1.3.   Paper outline

In Section 2, we combine the more theoretical approaches of ^[24] and ^[25] to develop a model specifically for the experiments of Weil et al. ^[3], which we then parametrize in Section 2.3. In Section 3, we present the simulation results and relate them to the experiments. We compare isotropic versus anisotropic diffusion and consider smooth or sharp transitions of the parameter functions at the boundary of the lesion. We also perform a sensitivity analysis. Section 4 includes the two treatments that were used in the experiments. The first treatment is targeted therapy that reduces the formation of tumor microtubes paired with surgery. The second treatment is an immunosuppressant treatment with dexamethasone paired with surgery. Our model confirms the finding that inhibition of TM formation is a more effective treatment than immune suppression. We finish with a discussion in Section 5 where we relate our results to current research, explain their significance, and suggest avenues of further research.

2.   The model

In our modeling, we assume that the biological domain is roughly radially symmetric. This enables us to use results from Bica et al. ^[25] to explicitly derive the anisotropic diffusion term in a radial symmetric case.

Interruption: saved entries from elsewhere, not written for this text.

-- ==== Sys2Proof/Decode.lean ====
section
/-! DEFINITION. The decoder (30_encoding.md R169, R170): five tables of sixteen rows of sixteen opcodes, written from
spec/opcode_table.json, and their lookup. Then the encoder, written from the field encodings of R161 to R176 and not
from the tables, and `decodeTableWord`, the decoder on a word numbered as the opcode table numbers it. -/

namespace Sys2Proof

/-! ## The tables -/

/-- What a table holds at one opcode: no instruction, or an instruction that waits for its operand bytes (R161). -/
inductive OpcodeEntry where
  /-- No admitted row (R177), or one of the four lead bytes. -/
  | unknown
  /-- No operand bytes. -/
  | plain (i : Instr)
  /-- One operand byte: n, e or d. -/
  | byte (f : Byte → Instr)
  /-- Two operand bytes, low first: nn (R171). -/
  | word (f : Word → Instr)
  /-- A displacement, then an immediate: LD (IX+d),n. -/
  | dispImm (f : Byte → Byte → Instr)

/-- Opcodes 0x00 to 0x0F of the main table (R172). -/
def mainRow0 : List OpcodeEntry :=
  [.plain .nop, .word .ld_BC_nn, .plain .ld_AtBC_A, .plain .inc_BC,
   .plain .inc_B, .plain .dec_B, .byte .ld_B_n, .plain .rlca,
   .plain .ex_AF_AF, .plain .add_HL_BC, .plain .ld_A_AtBC, .plain .dec_BC,
   .plain .inc_C, .plain .dec_C, .byte .ld_C_n, .plain .rrca]

/-- Opcodes 0x10 to 0x1F of the main table (R172). -/
def mainRow1 : List OpcodeEntry :=
  [.byte .djnz_e, .word .ld_DE_nn, .plain .ld_AtDE_A, .plain .inc_DE,
   .plain .inc_D, .plain .dec_D, .byte .ld_D_n, .plain .rla,
   .byte .jr_e, .plain .add_HL_DE, .plain .ld_A_AtDE, .plain .dec_DE,
   .plain .inc_E, .plain .dec_E, .byte .ld_E_n, .plain .rra]

/-- Opcodes 0x20 to 0x2F of the main table (R172). -/
def mainRow2 : List OpcodeEntry :=
  [.byte .jr_NZ_e, .word .ld_HL_nn, .word .ld_AtNN_HL, .plain .inc_HL,
   .plain .inc_H, .plain .dec_H, .byte .ld_H_n, .plain .daa,
   .byte .jr_Z_e, .plain .add_HL_HL, .word .ld_HL_AtNN, .plain .dec_HL,
   .plain .inc_L, .plain .dec_L, .byte .ld_L_n, .plain .cpl]

/-- Opcodes 0x30 to 0x3F of the main table (R172). -/
def mainRow3 : List OpcodeEntry :=
  [.byte .jr_NC_e, .word .ld_SP_nn, .word .ld_AtNN_A, .plain .inc_SP,
   .plain .inc_AtHL, .plain .dec_AtHL, .byte .ld_AtHL_n, .plain .scf,
   .byte .jr_C_e, .plain .add_HL_SP, .word .ld_A_AtNN, .plain .dec_SP,
   .plain .inc_A, .plain .dec_A, .byte .ld_A_n, .plain .ccf]

/-- Opcodes 0x40 to 0x4F of the main table (R172). -/
def mainRow4 : List OpcodeEntry :=
  [.plain .ld_B_B, .plain .ld_B_C, .plain .ld_B_D, .plain .ld_B_E,
   .plain .ld_B_H, .plain .ld_B_L, .plain .ld_B_AtHL, .plain .ld_B_A,
   .plain .ld_C_B, .plain .ld_C_C, .plain .ld_C_D, .plain .ld_C_E,
   .plain .ld_C_H, .plain .ld_C_L, .plain .ld_C_AtHL, .plain .ld_C_A]

/-- Opcodes 0x50 to 0x5F of the main table (R172). -/
def mainRow5 : List OpcodeEntry :=
  [.plain .ld_D_B, .plain .ld_D_C, .plain .ld_D_D, .plain .ld_D_E,
   .plain .ld_D_H, .plain .ld_D_L, .plain .ld_D_AtHL, .plain .ld_D_A,
   .plain .ld_E_B, .plain .ld_E_C, .plain .ld_E_D, .plain .ld_E_E,
   .plain .ld_E_H, .plain .ld_E_L, .plain .ld_E_AtHL, .plain .ld_E_A]

/-- Opcodes 0x60 to 0x6F of the main table (R172). -/
def mainRow6 : List OpcodeEntry :=
  [.plain .ld_H_B, .plain .ld_H_C, .plain .ld_H_D, .plain .ld_H_E,
   .plain .ld_H_H, .plain .ld_H_L, .plain .ld_H_AtHL, .plain .ld_H_A,
   .plain .ld_L_B, .plain .ld_L_C, .plain .ld_L_D, .plain .ld_L_E,
   .plain .ld_L_H, .plain .ld_L_L, .plain .ld_L_AtHL, .plain .ld_L_A]

/-- Opcodes 0x70 to 0x7F of the main table (R172). -/
def mainRow7 : List OpcodeEntry :=
  [.plain .ld_AtHL_B, .plain .ld_AtHL_C, .plain .ld_AtHL_D, .plain .ld_AtHL_E,
   .plain .ld_AtHL_H, .plain .ld_AtHL_L, .plain .halt, .plain .ld_AtHL_A,
   .plain .ld_A_B, .plain .ld_A_C, .plain .ld_A_D, .plain .ld_A_E,
   .plain .ld_A_H, .plain .ld_A_L, .plain .ld_A_AtHL, .plain .ld_A_A]

/-- Opcodes 0x80 to 0x8F of the main table (R172). -/
def mainRow8 : List OpcodeEntry :=
  [.plain .add_A_B, .plain .add_A_C, .plain .add_A_D, .plain .add_A_E,
   .plain .add_A_H, .plain .add_A_L, .plain .add_A_AtHL, .plain .add_A_A,
   .plain .adc_A_B, .plain .adc_A_C, .plain .adc_A_D, .plain .adc_A_E,
   .plain .adc_A_H, .plain .adc_A_L, .plain .adc_A_AtHL, .plain .adc_A_A]

/-- Opcodes 0x90 to 0x9F of the main table (R172). -/
def mainRow9 : List OpcodeEntry :=
  [.plain .sub_B, .plain .sub_C, .plain .sub_D, .plain .sub_E,
   .plain .sub_H, .plain .sub_L, .plain .sub_AtHL, .plain .sub_A,
   .plain .sbc_A_B, .plain .sbc_A_C, .plain .sbc_A_D, .plain .sbc_A_E,
   .plain .sbc_A_H, .plain .sbc_A_L, .plain .sbc_A_AtHL, .plain .sbc_A_A]

/-- Opcodes 0xA0 to 0xAF of the main table (R172). -/
def mainRowA : List OpcodeEntry :=
  [.plain .and_B, .plain .and_C, .plain .and_D, .plain .and_E,
   .plain .and_H, .plain .and_L, .plain .and_AtHL, .plain .and_A,
   .plain .xor_B, .plain .xor_C, .plain .xor_D, .plain .xor_E,
   .plain .xor_H, .plain .xor_L, .plain .xor_AtHL, .plain .xor_A]

/-- Opcodes 0xB0 to 0xBF of the main table (R172). -/
def mainRowB : List OpcodeEntry :=
  [.plain .or_B, .plain .or_C, .plain .or_D, .plain .or_E,
   .plain .or_H, .plain .or_L, .plain .or_AtHL, .plain .or_A,
   .plain .cp_B, .plain .cp_C, .plain .cp_D, .plain .cp_E,
   .plain .cp_H, .plain .cp_L, .plain .cp_AtHL, .plain .cp_A]

/-- Opcodes 0xC0 to 0xCF of the main table (R172). -/
def mainRowC : List OpcodeEntry :=
  [.plain .ret_NZ, .plain .pop_BC, .word .jp_NZ_nn, .word .jp_nn,
   .word .call_NZ_nn, .plain .push_BC, .byte .add_A_n, .plain .rst_00,
   .plain .ret_Z, .plain .ret, .word .jp_Z_nn, .unknown,
   .word .call_Z_nn, .word .call_nn, .byte .adc_A_n, .plain .rst_08]

/-- Opcodes 0xD0 to 0xDF of the main table (R172). -/
def mainRowD : List OpcodeEntry :=
  [.plain .ret_NC, .plain .pop_DE, .word .jp_NC_nn, .byte .out_PortN_A,
   .word .call_NC_nn, .plain .push_DE, .byte .sub_n, .plain .rst_10,
   .plain .ret_C, .plain .exx, .word .jp_C_nn, .byte .in_A_PortN,
   .word .call_C_nn, .unknown, .byte .sbc_A_n, .plain .rst_18]

/-- Opcodes 0xE0 to 0xEF of the main table (R172). -/
def mainRowE : List OpcodeEntry :=
  [.plain .ret_PO, .plain .pop_HL, .word .jp_PO_nn, .plain .ex_AtSP_HL,
   .word .call_PO_nn, .plain .push_HL, .byte .and_n, .plain .rst_20,
   .plain .ret_PE, .plain .jp_AtHL, .word .jp_PE_nn, .plain .ex_DE_HL,
   .word .call_PE_nn, .unknown, .byte .xor_n, .plain .rst_28]

/-- Opcodes 0xF0 to 0xFF of the main table (R172). -/
def mainRowF : List OpcodeEntry :=
  [.plain .ret_P, .plain .pop_AF, .word .jp_P_nn, .plain .di,
   .word .call_P_nn, .plain .push_AF, .byte .or_n, .plain .rst_30,
   .plain .ret_M, .plain .ld_SP_HL, .word .jp_M_nn, .plain .ei,
   .word .call_M_nn, .unknown, .byte .cp_n, .plain .rst_38]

2.1.   Radially symmetric anisotropic diffusion

Before introducing our model, we first discuss the spatial model that we will use to describe anisotropic (and also isotropic) movement. The domain that we will work with is a two-dimensional circle, which we call $\Omega$. In this circle, the cells have the option to move along the radial lines, perpendicular to them, or simply diffuse (not have any relationship to the radial lines). This movement is sketched in Figure 2, where $\alpha(r)$ is a function depending on the radius, which denotes the degree of movement along the radial lines. If $\alpha(r) > 0$, then the cell moves preferentially along the radial lines and if $\alpha(r) < 0$, then the cell moves preferentially perpendicularly to the radial lines as shown in Figure 2. In the limit $\alpha \rightarrow 1$, cells move fully parallel to the radial lines and in the limit $\alpha \rightarrow -1$, cells move fully perpendicular to the radial lines. If $\alpha(r) = 0$, then the movement is isotropic (i.e., cells diffuse with no correlation to the radial lines). As in Bica et al. ^[25], we assume that $|\alpha(r)|\leq1$.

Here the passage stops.